Going ahead, analysts expect the underperformance to continue in the near-term as the government’s new tax regime push, with no tax saving deductions, could hurt demand for insurance products. The pain in these counters, they believe, will not last long and long-term investors should consider accumulating the stocks given the recent selloff.
“As the new tax regime starts to take shape, the old regime will fade out in one-two years. This means the incentive to buy life insurance plus investment products reduces, which is a key negative for the sector as life insurance has always been sold with a purpose of tax benefit. The tax norm on high-value policies can hit life insurers' embedded value (EV) by 5-15 per cent. But, our long-term view is positive on the sunrise sector as penetration will continue to grow,” said Aditya Shah, founder and chief investments officer, JST Investments.
From a valuation standpoint, analysts say the budget proposal has accelerated the de-rating in these stocks, which was already ongoing for the last one-two years. HDFC Life, SBI Life and ICICI Prudential, for instance, are currently trading at FY24 P/EV (price to EV) multiples of 2.3x, 1.9x and 1.4x, respectively, down from the FY22 multiples of 3.5x, 2.9x and 1.9x.

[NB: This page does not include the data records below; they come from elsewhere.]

-- ==== Sys2Proof/Machine/LanternOps.lean ====
section
/-! DEFINITION. Array, vector, grid and control instructions of a Lantern core (R169 to R192, R221, R234 to R257). -/
namespace Sys2Proof.Machine

/-! ### Issue to an engine (R169, R172) -/

/-- R172, R174: an instruction issues to an engine whose queue has a free entry; while it has none, the context waits
(code 6). -/
def State.issueTo (s : State) (i c : Nat) (engine : Nat) (free : Bool) (body : State → Nat → State) : State :=
  if s.canIssue i c then
    if free then s.issue i c body
    else if s.ctxState i c = 1 then s.setWait i c (.queueFull engine) else s
  else s

/-- R172: an entry of an engine's queue has become free. -/
def State.wakeFull (s : State) (i engine : Nat) : State :=
  s.wakeIf i fun _ w => match w with | .queueFull e => e == engine | _ => false

/-- R176: a scratchpad range lies within LC_SPAD_SIZE. -/
def State.spadFits (s : State) (i a n : Nat) : Bool := decide (a + n ≤ s.regN .LC_SPAD_SIZE i)

/-- R255: pad entry k of a core. -/
def State.padOf (s : State) (i k : Nat) : Nat := s.regN .LC_PAD (16 * i + k % 16)

/-- R179: every base is a multiple of 2 KiB. -/
def aligned (bases : List Nat) : Bool := bases.all fun a => a % 2048 == 0

/-! ### Array tiles (R182, R216 to R219, R226) -/

def Tile.aBytes (t : Tile) : Nat := t.m * t.k * fmtBits t.fa / 8
def Tile.bBytes (t : Tile) : Nat := kBlocks (rateOf t.fa t.fb) t.k * nBlocks t.n * (rateOf t.fa t.fb).wb
def Tile.oBytes (t : Tile) : Nat := t.m * t.n * t.ob

/-- R257: the checks of a tile at its issue, in order: ALIGN, SPAD_RANGE, TABLE_RANGE. -/
def State.tileChecks (s : State) (i : Nat) (t : Tile) : Option Nat :=
  if !aligned [t.aBase, t.bBase, t.oBase] then some fAlign
  else if !(s.spadFits i t.aBase t.aBytes && s.spadFits i t.bBase t.bBytes && s.spadFits i t.oBase t.oBytes) then some fSpadRange
  else if 1024 < t.eBase + t.n then some fTableRange
  else none

/-- R182: cycles of a tile. -/
def Tile.cycles (t : Tile) : Nat := tileCycles (rateOf t.fa t.fb) t.m t.k t.n t.ob

/-- The tile an array tile instruction names. -/
def tileOf (o : TileOp) : Tile :=
  { m := o.m.toNat, k := o.k.toNat, n := o.n.toNat, fa := o.fmtA.toNat, fb := o.fmtB.toNat, fo := o.fmtO.toNat
    ovfInf := o.ovfInf, record := o.record.toNat, stat := o.stat.toNat, pad := o.padA.toNat, pitch := o.pitch.toNat, c0 := o.c0.toNat
    c1 := o.c1.toNat, eBase := o.eBase.toNat, aBase := o.aBase.toNat, bBase := o.bBase.toNat, oBase := o.oBase.toNat
    mRt := o.m.toNat, mOut := o.m.toNat, nOut := o.n.toNat }

/-- R182, R195: an array tile instruction issues. -/
def State.arrayTile (s : State) (i c : Nat) (o : TileOp) : State :=
  s.issueTo i c eArray (s.arrayFree i) fun s pc =>
    let t := tileOf o
    match tileFault t.m t.k t.n t.fa t.fb t.fo with
    | some code => s.coreFault i c pc eArray code
    | none =>
      match s.tileChecks i t with
      | some code => s.coreFault i c pc eArray code
      | none => s.placeArray i c pc (.tile t) true t.cycles (s.coreCycle i + 2)

/-- R186: a rescale-table load issues. -/
def State.rescaleLoad (s : State) (i c src e n : Nat) : State :=
  s.issueTo i c eArray (s.arrayFree i) fun s pc =>
    if !aligned [src] then s.coreFault i c pc eArray fAlign
    else if !s.spadFits i src (8 * n) then s.coreFault i c pc eArray fSpadRange
    else if 1024 < e + n then s.coreFault i c pc eArray fTableRange
    else s.placeArray i c pc (.load src e n) true (ceilDiv n 32 + 8) (s.coreCycle i + 2)

/-- R333: the array cycles of context 6, and of a training stripe, count in the window. -/
def State.countAdapt (s : State) (i c cycles : Nat) : State :=
  if c = 6 ∨ (s.core i).bound.any (·.training) then s.setRegN .LC_ADAPT_USED i (s.regN .LC_ADAPT_USED i + cycles) else s

/-- R230, R233, R240: a tile's elements count under its statistics record, and widen the captured ranges of its layer. -/
def State.countTile (s : State) (i : Nat) (t : Tile) (es : List (Nat × Elem)) : State :=
  let ents := (s.core i).rescale
  let r := s.layer i t.record
  let s := s.addCounts i t.stat es.length (es.filter fun e => e.2.clipped).length (b2n (t.usesConst ents))
  let add := fun l (e : Nat × Elem) =>
    match e.2.x with
    | some v => if r.eBase ≤ e.1 ∧ e.1 < r.eBase + r.nCh then widen l (1024 * t.record + e.1) v e.2.clipped else l
    | none => l
  s.modCore i fun x => { x with ranges := es.foldl add x.ranges }

/-- R261: the token that writes of core i carry while it holds the share it has bound. -/
def State.tokenOf (s : State) (i : Nat) : Option (Nat × Nat × Nat) :=
  match (s.core i).bound with
  | some b => if b.committed then none else some (b.w, b.idx, b.gen)
  | none => none

/-- R86: the frame that context c of core i serves. -/
def State.frameOf (s : State) (i c : Nat) : Option (Nat × Nat) :=
  match (s.core i).bound with
  | some b => if c < 6 ∧ b.training = false then some (b.cam, b.seq) else none
  | none => none

/-- R169, R187, R261: a transfer as it issues now, as the core's instruction `num`. -/
def State.issued (s : State) (i num : Nat) (x : Xfer) : Xfer :=
  { x with num := num, at_ := s.coreCycle i, token := s.tokenOf i, frame := s.frameOf i x.ctx }

/-- R245: the transfer that fetches a GRID operand (0 A, 1 B) for one tile to a slot: queue 2c, dimension 3 at the index. -/
def State.inXfer (s : State) (i c pc which desc slot idx : Nat) : Xfer :=
  { ctx := c, pc := pc, queue := 2 * c, desc := desc, bytes := (s.core i).descs.get desc, fix3 := some idx
    grid := some (which, idx, 0), spadAt := some slot }

/-- R245: the transfer by which one result tile leaves: queue 2c + 1, dimension 3 at i and dimension 2 at j. -/
def State.outXfer (s : State) (i c pc desc slot : Nat) (ij : Nat × Nat) : Xfer :=
  { ctx := c, pc := pc, queue := 2 * c + 1, desc := desc, bytes := (s.core i).descs.get desc, fix3 := some ij.1
    fix2 := some ij.2, grid := some (2, ij.1, ij.2), spadAt := some slot }

/-- R245: one result tile of a GRID leaves under its descriptor. -/
def State.writeOut (s : State) (i c pc num desc slot : Nat) (ij : Nat × Nat) : State :=
  s.modCore i fun x => { x with dq := x.dq ++ [s.issued i num (s.outXfer i c pc desc slot ij)] }
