-- ==== Sys2Proof/Machine/Retouch.lean ====
section
/-! DEFINITION. Retouch and the Reverse Pipeline (chapter 13). -/
namespace Sys2Proof.Machine

/-! ### The head of a graph (R317, R318) -/

/-- Splits a list by counts. -/
def splitBy : List Nat → List Nat → List (List Nat)
  | [], _ => []
  | n :: ns, l => l.take n :: splitBy ns (l.drop n)

/-- R317: the values of each output channel, from a flat list in the order of the head descriptor. -/
def headByChannel (d : HeadDecl) (l : List Nat) : List (List Nat) := splitBy (d.channels.map (·.count)) l

/-! ### Exact quotients -/

/-- An exact non-negative value as a fraction; none for NaN and infinities. -/
def Num.frac : Num → Option Frac
  | .num _ m e => if 0 ≤ e then some (m * 2 ^ e.toNat, 1) else some (m, 2 ^ (-e).toNat)
  | _ => none

/-- rne of a · 2^k / b for an FP32 value's magnitude: numerator and denominator of |x|. -/
def absFrac (x : Nat) : Frac := ((ofFp32 x).frac).getD (0, 1)

/-- The sign of FP32 bits. -/
def fNeg (x : Nat) : Bool := bit x 31

/-- FP32 bits of a fraction, rounded to nearest even. -/
def fracFp32 (f : Frac) : Nat :=
  if f.1 = 0 ∨ f.2 = 0 then 0
  else
    let q := f.1 * 2 ^ 200 / f.2
    let m := 2 * q + b2n (f.1 * 2 ^ 200 % f.2 != 0)
    fp32Of (.num false m (-201))

/-! ### Encoding a set (R211, R212, R328) -/

/-- R328: the greatest magnitude among the weights of a channel, as FP32 bits. -/
def maxAbs (ws : List Nat) : Nat := ws.foldl (fun m w => if fLt m (w % 2 ^ 31) then w % 2 ^ 31 else m) 0

/-- R328: the integer code of a weight, with scale s ≠ 0. -/
def headCode (d : HeadDecl) (s w : Nat) : Nat :=
  if d.int8 then
    let a := absFrac w
    let b := absFrac s
    let v : Int := rneDivN (127 * a.1 * b.2) (max 1 (a.2 * b.1))
    ofSigned 8 (clampI (if fNeg w then -v else v) (-127) 127)
  else (toBg4 (ofFp32 w) (ofFp32 s)).1

/-- The integer weight of a code. -/
def headCodeVal (d : HeadDecl) (c : Nat) : Int := if d.int8 then toSigned 8 c else bg4Grid c

/-- R211, R328: a code decoded with scale s, as FP32 bits. -/
def headDecode (d : HeadDecl) (s c : Nat) : Nat :=
  if d.int8 then
    let v := toSigned 8 c
    let b := absFrac s
    let r := fracFp32 (v.natAbs * b.1, 127 * b.2)
    if v < 0 then r + 2 ^ 31 else r
  else fp32Of (ofBg4 c (ofFp32 s))

/-- R328: shift and mult of a positive factor t: the largest shift with rne(t · 2^shift) ≤ 65,535. -/
def entryScale (t : Frac) : Nat × Nat :=
  let r := fun (k : Nat) => rneDivN (t.1 * 2 ^ k) (max 1 t.2)
  let k := ((List.range 64).reverse.find? fun k => decide (r k ≤ 65535)).getD 0
  (min (r k) 65535, k)

/-- R185: a rescale entry's 8 bytes as a number. -/
def packEntry (bias : Int) (mult shift : Nat) : Nat := ofSigned 32 bias + mult % 65536 * 2 ^ 32 + shift % 64 * 2 ^ 48

/-- R229, R328: the rescale entry of a channel with scale s, its codes, and the Retake finer by 2^k0. A bias-only channel's bias
is the constant in output codes, which is what the entries of the others make of their bias. -/
def headEntry (d : HeadDecl) (c : HeadCh) (s : Nat) (codes : List Nat) (k0 : Nat) : Nat :=
  let one := if d.int8 then 127 else 128
  let b := absFrac c.beta.toNat
  let f := absFrac c.f.toNat
  if s = 0 then
    let v : Int := rneDivN (one * b.1 * f.1) (max 1 (b.2 * f.2))
    packEntry (if fNeg c.beta.toNat then -v else v) 0 0
  else
    let sc := absFrac s
    let e := entryScale (f.1 * sc.1, f.2 * sc.2 * 2 ^ k0)
    let q : Int := rneDivN (one * 2 ^ k0 * b.1 * sc.2) (max 1 (b.2 * sc.1))
    packEntry ((if fNeg c.beta.toNat then -q else q) - d.zpA * 2 ^ k0 * (codes.map (headCodeVal d)).foldl (· + ·) 0) e.1 e.2

/-- R201: codes packed as bytes: INT8, or two BG4 codes a byte, with the pad 0xF after an odd last one. -/
def packCodes (int8 : Bool) : Nat → List Nat → List Byte
  | 0, _ => []
  | k + 1, cs =>
    match cs with
    | [] => []
    | [a] => [BitVec.ofNat 8 (if int8 then a else a % 16 + 0xF0)]
    | a :: b :: t =>
      if int8 then BitVec.ofNat 8 a :: packCodes int8 k (b :: t) else BitVec.ofNat 8 (a % 16 + 16 * (b % 16)) :: packCodes int8 k t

Shah of JST Investments, though expects the valuation to bottom out soon, while those at JM Financial said they would be buyers in the current correction.
The new tax norm, analysts say, is expected to impact the top-selling policies–participating (par) and non-par savings categories the most (non-ULIPs or unit linked insurance plans).
The two segments drive 30-60 per cent of the annualised premium equivalent (APE), which is a common sales measure, and 30-65 per cent of the value of the new business (VNB) of companies under Jefferies’ coverage.
“A 20 per cent cut in premiums for par and non-par products in FY24 will see Max Life and HDFC Life take an adverse decline of 13 per cent each in APE and 15 per cent and 14 per cent, respectively, in VNB. The fall in APE/VNB will be lower for SBI Life and ICICI Prudential at 7/8 per cent and 6/10 per cent, respectively,” estimate Prakhar Sharma and Vinayak Agarwal of the brokerage.
Those at PhillipCapital, however, believe that insurers have enough levers to mitigate the impact as they can issue multiple products across family members, reduce ticket size and target mass affluent customers.
That said, experts see volumes to likely be strong for the next two months as companies aggressively push high-ticket non-par policies (with premium above Rs 5 lakh) in the sunset period ahead of the deadline of March 31. Moreover, the street’s focus, analysts said, will now be to understand the loss of business in the next fiscal and investments needed to boost lower ticket business over the medium-term, which may exert pressure on margins, as per Kotak Institutional Equities.
Emkay Global expects the high-value policy tax norm to affect the 10 per cent premium base of HDFC Life and Max Life, and the 5 per cent base of SBI Life and ICICI Pru.
“On a net basis, 15 per cent of the overall premium for these players could be under severe growth risk, leading to a 3-4 per cent hit to growth expectations. We downgrade HDFC Life to hold, and uphold our buy rating on SBI Life, Max Financial and ICICI Pru, on undemanding valuations, implying relatively-lower value to the future,” it said. CLSA has also reduced the target price by 25-35 per cent, downgrading all four stocks.